What the task requires:
Every line below that holds "withInputs" must be copied.

Provided records:
/-- Settles O56: by the six things a step can be. -/
theorem stepKeepsTheInvariant : Obligations.StepKeepsTheInvariant := by
  intro s t h hstep
  cases step_effect hstep with
  | waits _ _ => exact h.engineView
  | illegal w snap q _ hr _ y _ =>
    exact h.engineView.raise (by rwa [engineView_rst]) s.engineView.entropy .illegalCommand none
  | command w snap q _ hr hp i hd _ he =>
    exact h.engineView.exec (by rwa [engineView_rst]) (by rwa [engineView_phase]) hd he
  | read addr size rest _ r => exact (h.withInputs s.resp s.entropy s.burst rest).respond r
  | write addr size v rest _ t' hw hheld r =>
    have h' := h.withInputs s.resp s.entropy s.burst rest
    refine State.Inv.respond ?_ r
    by_cases hr : s.rst = true
    · rw [hheld hr]
      exact h'
    · exact h'.write (Bool.eq_false_iff.2 hr) hw
  | pin level rest _ => exact (h.withInputs s.resp s.entropy s.burst rest).driveRst level

/-! ## What shows before a completion, and DONE -/

/-- A host write after which the block is still busy wrote no slot and no register of a command's results. -/
theorem WriteEffect.keeps_of_busy {s t : State} {addr : Nat} {v : Word} (hw : WriteEffect s addr v t)
    (hs : s.busy = true) (ht : t.busy = true) :
    t.mem = s.mem ∧ t.result = s.result ∧ t.candidates = s.candidates ∧ t.phase = s.phase := by
  cases hw with
  | bytes _ _ hb _ _ => exact absurd hs (by simp [hb])
  | issue _ hb => exact absurd hs (by simp [hb])
  | reset _ _ => cases ht
  | nothing | dropped | irqEn | status | rounds | cap => exact ⟨rfl, rfl, rfl, rfl⟩

/-- A command after whose turn the block is still busy left a search running, and wrote nothing else (R134). -/
theorem exec_keeps_of_busy {s t : State} {w : Word} {snap : Snapshot} {q : Option Search} {i : Instr}
    (hp : s.phase = .busy w snap q) (he : exec i s = .next t) (ht : t.busy = true) :
    t.mem = s.mem ∧ t.result = s.result ∧ t.candidates = s.candidates ∧ ∃ q', t.phase = .busy w snap q' := by
  rcases ends_of_exec he with ⟨e, ws, r, c, hc⟩ | ⟨e, k, c, hk⟩ | ⟨e, q', hq⟩
  · rw [hc.eq] at ht
    cases ht
  · rw [hk.eq] at ht
    cases ht
  · rw [hq.eq]
    exact ⟨rfl, rfl, rfl, some q', suspend_phase_busy q' hp⟩

theorem step_keeps_of_busy {s t : State} {w : Word} {snap : Snapshot} {q : Option Search}
    (hp : s.phase = .busy w snap q) (hstep : step s = .next t) (ht : t.busy = true) :
    t.mem = s.mem ∧ t.result = s.result ∧ t.candidates = s.candidates ∧ ∃ q', t.phase = .busy w snap q' := by
  cases step_effect hstep with
  | waits _ _ => exact ⟨by simp, by simp, by simp, q, by rwa [engineView_phase]⟩
  | illegal _ _ _ _ _ _ _ _ => cases ht
  | command _ _ _ _ _ _ i _ _ he =>
    simpa using exec_keeps_of_busy ((engineView_phase s).trans hp) he ht
  | read addr size rest _ r => exact ⟨rfl, rfl, rfl, q, hp⟩
  | write addr size v rest _ t' hw _ r =>
    obtain ⟨hm, hres, hcand, hph⟩ := hw.keeps_of_busy (busy_eq_true_iff.2 ⟨w, snap, q, hp⟩) ht
    exact ⟨hm, hres, hcand, q, hph.trans hp⟩
  | pin level rest _ =>
    rcases driveRst_cases { s with agenda := rest } level with he | he <;> rw [he] at ht ⊢
    · cases ht
    · exact ⟨rfl, rfl, rfl, q, hp⟩

/-- Settles O57: a step that leaves the block busy keeps memory, RESULT, CANDIDATES and the running word. -/
theorem nothingIsVisibleBeforeCompletion : Obligations.NothingIsVisibleBeforeCompletion := by
  intro s t w w' snap snap' q q' hp hstep hp'
  obtain ⟨hm, hr, hc, q'', hph⟩ := step_keeps_of_busy hp hstep (busy_eq_true_iff.2 ⟨w', snap', q', hp'⟩)
  cases hp'.symm.trans hph
  exact ⟨fun a => by rw [hm], hr, hc, rfl, rfl⟩

/-- The host writes that turn DONE off. -/
theorem WriteEffect.of_done_off {s t : State} {addr : Nat} {v : Word} (hw : WriteEffect s addr v t)
    (hs : s.done = true) (ht : t.done = false) :
    (addr = Config.base + Reg.status.offset ∧ v.getLsbD 1 = true) ∨ addr = Config.base + Reg.cmd.offset ∨
      (addr = Config.base + Reg.ctrl.offset ∧ v.getLsbD 1 = true) := by
  have hkept : ¬ s.done = false := by simp [hs]
  cases hw with
  | status ha => exact .inl ⟨ha, by simpa [hs] using ht⟩
  | issue ha _ => exact .inr (.inl ha)
  | reset ha hv => exact .inr (.inr ⟨ha, hv⟩)
  | nothing | dropped | bytes | irqEn | rounds | cap => exact absurd ht hkept

/-- No command turns DONE off. -/
theorem exec_keeps_done {s t : State} {i : Instr} (he : exec i s = .next t) (hs : s.done = true) : t.done = true := by
  rcases ends_of_exec he with ⟨e, ws, r, c, hc⟩ | ⟨e, k, c, hk⟩ | ⟨e, q, hq⟩
  · rw [hc.eq]; rfl
  · rw [hk.eq]; rfl
  · rw [hq.eq]; exact hs

/-- Settles O58: the engine and the reads keep DONE, and of the host's writes three turn it off. -/
theorem doneStaysUntilTheHostActs : Obligations.DoneStaysUntilTheHostActs := by
  refine ⟨fun s => rfl, fun s t hstep hs ht => ?_⟩
  have hkept : ¬ t.done = true := by simp [ht]
  cases step_effect hstep with
  | waits _ _ => exact absurd ((engineView_done s).trans hs) hkept
  | illegal _ _ _ _ _ _ _ _ => exact absurd rfl hkept
  | command _ _ _ _ _ _ i _ _ he => exact absurd (exec_keeps_done he ((engineView_done s).trans hs)) hkept
  | read _ _ _ _ _ => exact absurd hs hkept
  | write addr size v rest ha t' hw _ r =>
    refine ⟨rest, ?_⟩
    rcases hw.of_done_off hs ht with ⟨rfl, hv⟩ | rfl | ⟨rfl, hv⟩
    · exact .inl ⟨v, size, ha, hv⟩
    · exact .inr (.inl ⟨v, size, ha⟩)
    · exact .inr (.inr (.inl ⟨v, size, ha, hv⟩))
  | pin level rest ha => exact ⟨rest, .inr (.inr (.inr ⟨level, ha⟩))⟩

end Sys2Proof.Machine
end

section
/-! PROOFS. The host's accesses to operand memory, its reads of the registers, and the accesses that the block answers
without acting on them: what R62, R64, R65, R66, R67 and R68 say of them. -/

namespace Sys2Proof.Machine

open State

/-! ## Bytes of a data word and of a slot -/

theorem two_pow_eight_mul (k : Nat) : 2 ^ (8 * k) = 256 ^ k := pow_mul 2 8 k

/-- Base-256 digit `k` of a data word is its bits 8k to 8k+7 (R62). -/
theorem ofNat_div_pow_eq_extractLsb' (v : Word) (k : Nat) :
    BitVec.ofNat 8 (v.toNat / 256 ^ k) = v.extractLsb' (8 * k) 8 := by
  apply BitVec.eq_of_toNat_eq
  rw [BitVec.toNat_ofNat, BitVec.extractLsb'_toNat, Nat.shiftRight_eq_div_pow, two_pow_eight_mul]

/-- The value of `n` bytes at byte `j` of a slot is bits 8j to 8(j+n)-1 of the slot (R62). -/
theorem Memory.readLE_slot (m : Memory) (i : Slot) {j n : Nat} (h : j + n ≤ Config.slotBytes) :
    m.readLE (slotBase i + j) n = m.slot i / 2 ^ (8 * j) % 2 ^ (8 * n) := by
  rw [Memory.slot, m.readLE_slice h, two_pow_eight_mul, two_pow_eight_mul]

/-- What an access reads fits the data word. -/
theorem Memory.readLE_lt_word (m : Memory) (a : Nat) {n : Nat} (h : n ≤ 4) : m.readLE a n < 2 ^ 32 :=
  calc m.readLE a n < 256 ^ n := m.readLE_lt a n
    _ ≤ 256 ^ 4 := Nat.pow_le_pow_right (by norm_num) h
    _ = 2 ^ 32 := by norm_num

/-! ## The bits of STATUS -/

theorem flagBit_getLsbD (b : Bool) (k i : Nat) : (flagBit b k).getLsbD i = (b && decide (i < 32 ∧ i = k)) := by
  cases b with
  | false => simp [flagBit]
  | true =>
    rw [flagBit, if_pos rfl, BitVec.getLsbD_shiftLeft, BitVec.getLsbD_one, Bool.true_and, Bool.eq_iff_iff]
    simp only [Bool.and_eq_true, Bool.not_eq_true', decide_eq_true_eq, decide_eq_false_iff_not]
    omega

/-- Each bit of STATUS (R30): four flags, ERRCODE from bit 8 on, and 0 elsewhere. -/
theorem statusWord_getLsbD (s : State) {i : Nat} (h : i < 32) :
    s.statusWord.getLsbD i = (s.busy && decide (i = 0) || s.done && decide (i = 1) || s.err && decide (i = 2) ||
      s.ovr && decide (i = 3) || decide (8 ≤ i) && s.errcode.getLsbD (i - 8)) := by
  have hcode : (s.errcode.zeroExtend 32 <<< 8).getLsbD i = (decide (8 ≤ i) && s.errcode.getLsbD (i - 8)) := by
    rw [BitVec.getLsbD_shiftLeft, BitVec.getLsbD_setWidth]
    by_cases h8 : i < 8
    · simp [h8, show ¬ 8 ≤ i by omega]
    · simp [h8, h, show 8 ≤ i by omega, show i - 8 < 32 by omega]
  simp only [statusWord, BitVec.getLsbD_or, flagBit_getLsbD, hcode, h, true_and]

/-- From bit 4 on STATUS holds ERRCODE only, from bit 8. -/
theorem statusWord_getLsbD_above (s : State) {i : Nat} (h4 : 4 ≤ i) (h : i < 32) :
    s.statusWord.getLsbD i = (decide (8 ≤ i) && s.errcode.getLsbD (i - 8)) := by
  simp [statusWord_getLsbD s h, show i ≠ 0 by omega, show i ≠ 1 by omega, show i ≠ 2 by omega, show i ≠ 3 by omega]

/-- R30's layout of STATUS. -/
theorem statusWord_fields (s : State) :
    s.statusWord.getLsbD 0 = s.busy ∧ s.statusWord.getLsbD 1 = s.done ∧ s.statusWord.getLsbD 2 = s.err ∧
    s.statusWord.getLsbD 3 = s.ovr ∧ s.statusWord.extractLsb' 4 4 = 0 ∧
    s.statusWord.extractLsb' 8 8 = s.errcode ∧ s.statusWord.extractLsb' 16 16 = 0 := by
  refine ⟨statusWord_getLsbD_zero s, (statusWord_getLsbD s (by decide)).trans (by simp),
    (statusWord_getLsbD s (by decide)).trans (by simp), (statusWord_getLsbD s (by decide)).trans (by simp),
    BitVec.eq_of_getLsbD_eq fun i hi => ?_, BitVec.eq_of_getLsbD_eq fun i hi => ?_,
    BitVec.eq_of_getLsbD_eq fun i hi => ?_⟩
  · rw [BitVec.getLsbD_extractLsb', statusWord_getLsbD_above s (by omega) (by omega)]
    simp [show ¬ 8 ≤ 4 + i by omega]
  · rw [BitVec.getLsbD_extractLsb', statusWord_getLsbD_above s (by omega) (by omega)]
    simp [hi]
  · rw [BitVec.getLsbD_extractLsb', statusWord_getLsbD_above s (by omega) (by omega),
      BitVec.getLsbD_of_ge s.errcode _ (by omega)]
    simp

/-! ## One step on a write in a slot -/

/-- The step on a write in a slot, from what the write makes of the state (R67). -/
theorem step_writeSlot_eq {s t : State} {i : Slot} {j n : Nat} {v : Word} {rest : List Event}
    (hn : n = 1 ∨ n = 2 ∨ n = 4) (hj : j % n = 0) (h512 : j < 512) (hr : s.rst = false)
    (h : s.agenda = .write (Config.base + (slotBase i + j)) n v :: rest)
    (hw : { s with agenda := rest }.writeMem (slotBase i + j) n v = t) :
    step s = .next (t.respond .writeDone) := by rw [step_writeSlot hn hj h512 hr h, hw]

/-! ## One step on an access that the block does not act on -/

/-- The grounds of R64, as the host names them by the bus address. -/
theorem isBusError_of_grounds {off size : Nat}
    (h : (Config.base + off) % size ≠ 0 ∨ (size ≠ 4 ∧ off < 0x1000) ∨ (0x24 ≤ off ∧ off ≤ 0xFFF) ∨
      (size ≠ 1 ∧ size ≠ 2 ∧ size ≠ 4)) : isBusError off size = true := by
  by_contra hok
  obtain ⟨hsize, halign, hnarrow, hreserved⟩ := isBusError_eq_false.1 (Bool.eq_false_iff.2 hok)
  rw [base_add_mod off hsize] at h
  omega

section
variable {s : State} {rest : List Event} {size : Nat} {v : Word}

/-- An access inside the window that gets a bus error (R64). -/
theorem step_busError {off : Nat} (hoff : off < 0x2000) (hbad : isBusError off size = true)
    (h : s.agenda = .read (Config.base + off) size :: rest ∨ s.agenda = .write (Config.base + off) size v :: rest) :
    step s = .next ({ s with agenda := rest }.respond (.busError 0)) := by
  rcases h with h | h
  · rw [step_read h, hostRead_base hoff, State.readOffset, if_pos hbad]
  · rw [step_write h, hostWrite_base hoff, State.writeOffset, if_pos hbad]

/-- An access outside the window (R65). -/
theorem step_foreign {addr : Nat} (hout : inWindow addr = false)
    (h : s.agenda = .read addr size :: rest ∨ s.agenda = .write addr size v :: rest) :
    step s = .next ({ s with agenda := rest }.respond .notMine) := by
  have hnot : ¬ inWindow addr = true := Bool.eq_false_iff.1 hout
  rcases h with h | h
  · rw [step_read h, State.hostRead, if_neg hnot]
  · rw [step_write h, State.hostWrite, if_neg hnot]

end

/-! ## The obligations -/

/-- Settles O44: `writeMem` drops the write while busy and is `Memory.write` while idle. -/
theorem slotWriteLandsOrIsDropped : Obligations.SlotWriteLandsOrIsDropped := by
  intro s i j n v rest hn hj h512 hr h
  by_cases hb : s.busy = true
  · exact ⟨_, step_writeSlot_eq hn hj h512 hr h (if_pos hb), rfl, rfl, fun _ => rfl,
      fun hf => absurd hb (hf ▸ Bool.false_ne_true)⟩
  · refine ⟨_, step_writeSlot_eq hn hj h512 hr h (if_neg hb), rfl, rfl, fun ht => absurd ht hb,
      fun _ => ⟨fun k hk => ?_, fun a ha => ?_, rfl⟩⟩
    · exact (Memory.readByte_write_inside hk).trans (ofNat_div_pow_eq_extractLsb' v k)
    · exact Memory.readByte_write_outside ha

/-- Settles O45: the bytes read are those of the slot, which the invariant keeps equal to the snapshot's while busy. -/
theorem slotReadReturnsItsBits : Obligations.SlotReadReturnsItsBits := by
  intro s i j n rest hn hj h512 hr h
  have hword : s.mem.readLE (slotBase i + j) n < 2 ^ 32 := Memory.readLE_lt_word _ _ (by omega)
  have hbits : (BitVec.ofNat 32 (s.mem.readLE (slotBase i + j) n)).toNat =
      s.mem.slot i / 2 ^ (8 * j) % 2 ^ (8 * n) := by
    rw [BitVec.toNat_ofNat, Nat.mod_eq_of_lt hword, Memory.readLE_slot _ _ (slotAccess_end hn hj h512)]
  refine ⟨_, _, step_readSlot hn hj h512 hr h, rfl, rfl, hbits, rfl, fun w snap q hinv hp => ?_⟩
  obtain ⟨-, -, hmem, -⟩ := hinv.busy w snap q hp
  rw [hbits, hmem]

/-- Settles O46: `readReg` register by register. -/
theorem registerReadsAreIdempotent : Obligations.RegisterReadsAreIdempotent := by
  refine ⟨statusWord_fields, fun s r rest h hr => ⟨_, step_rreg h hr, rfl, rfl, ?_⟩⟩
  cases r <;> rfl

/-- Settles O47: each ground of R64 is a bus error, which comes before anything else an access does. -/
theorem badAccessesGetABusError : Obligations.BadAccessesGetABusError :=
  fun _ _ _ _ _ hoff hbad h => ⟨_, step_busError hoff (isBusError_of_grounds hbad) h, rfl, rfl, rfl⟩

/-- Settles O48: the window decides before the block looks at the access. -/
theorem foreignAccessesAreNotTheBlocks : Obligations.ForeignAccessesAreNotTheBlocks :=
  fun _ _ _ _ _ hout h => ⟨_, step_foreign (inWindow_foreign (by omega)) h, rfl, rfl, rfl⟩

end Sys2Proof.Machine
end

section
/-! PROOFS. The encoding of commands: the decoder is the inverse of the encoder (R91 to R96), every other word completes
with IllegalCommand (R97 to R99), and the assembler's pseudo-instructions (R102, R103). -/

namespace Sys2Proof

open Machine

/-! ## A word is its fields -/

@[simp] theorem slotBits_rdField (w : Word) : slotBits (rdField w) = w.extractLsb' 8 3 := rfl
@[simp] theorem slotBits_raField (w : Word) : slotBits (raField w) = w.extractLsb' 11 3 := rfl
@[simp] theorem slotBits_rbField (w : Word) : slotBits (rbField w) = w.extractLsb' 14 3 := rfl
@[simp] theorem slotBits_rcField (w : Word) : slotBits (rcField w) = w.extractLsb' 17 3 := rfl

Response box:
  | read addr size rest _ r => exact (h.withInputs s.resp s.entropy s.burst rest).respond r
    have h' := h.withInputs s.resp s.entropy s.burst rest
  | pin level rest _ => exact (h.withInputs s.resp s.entropy s.burst rest).driveRst level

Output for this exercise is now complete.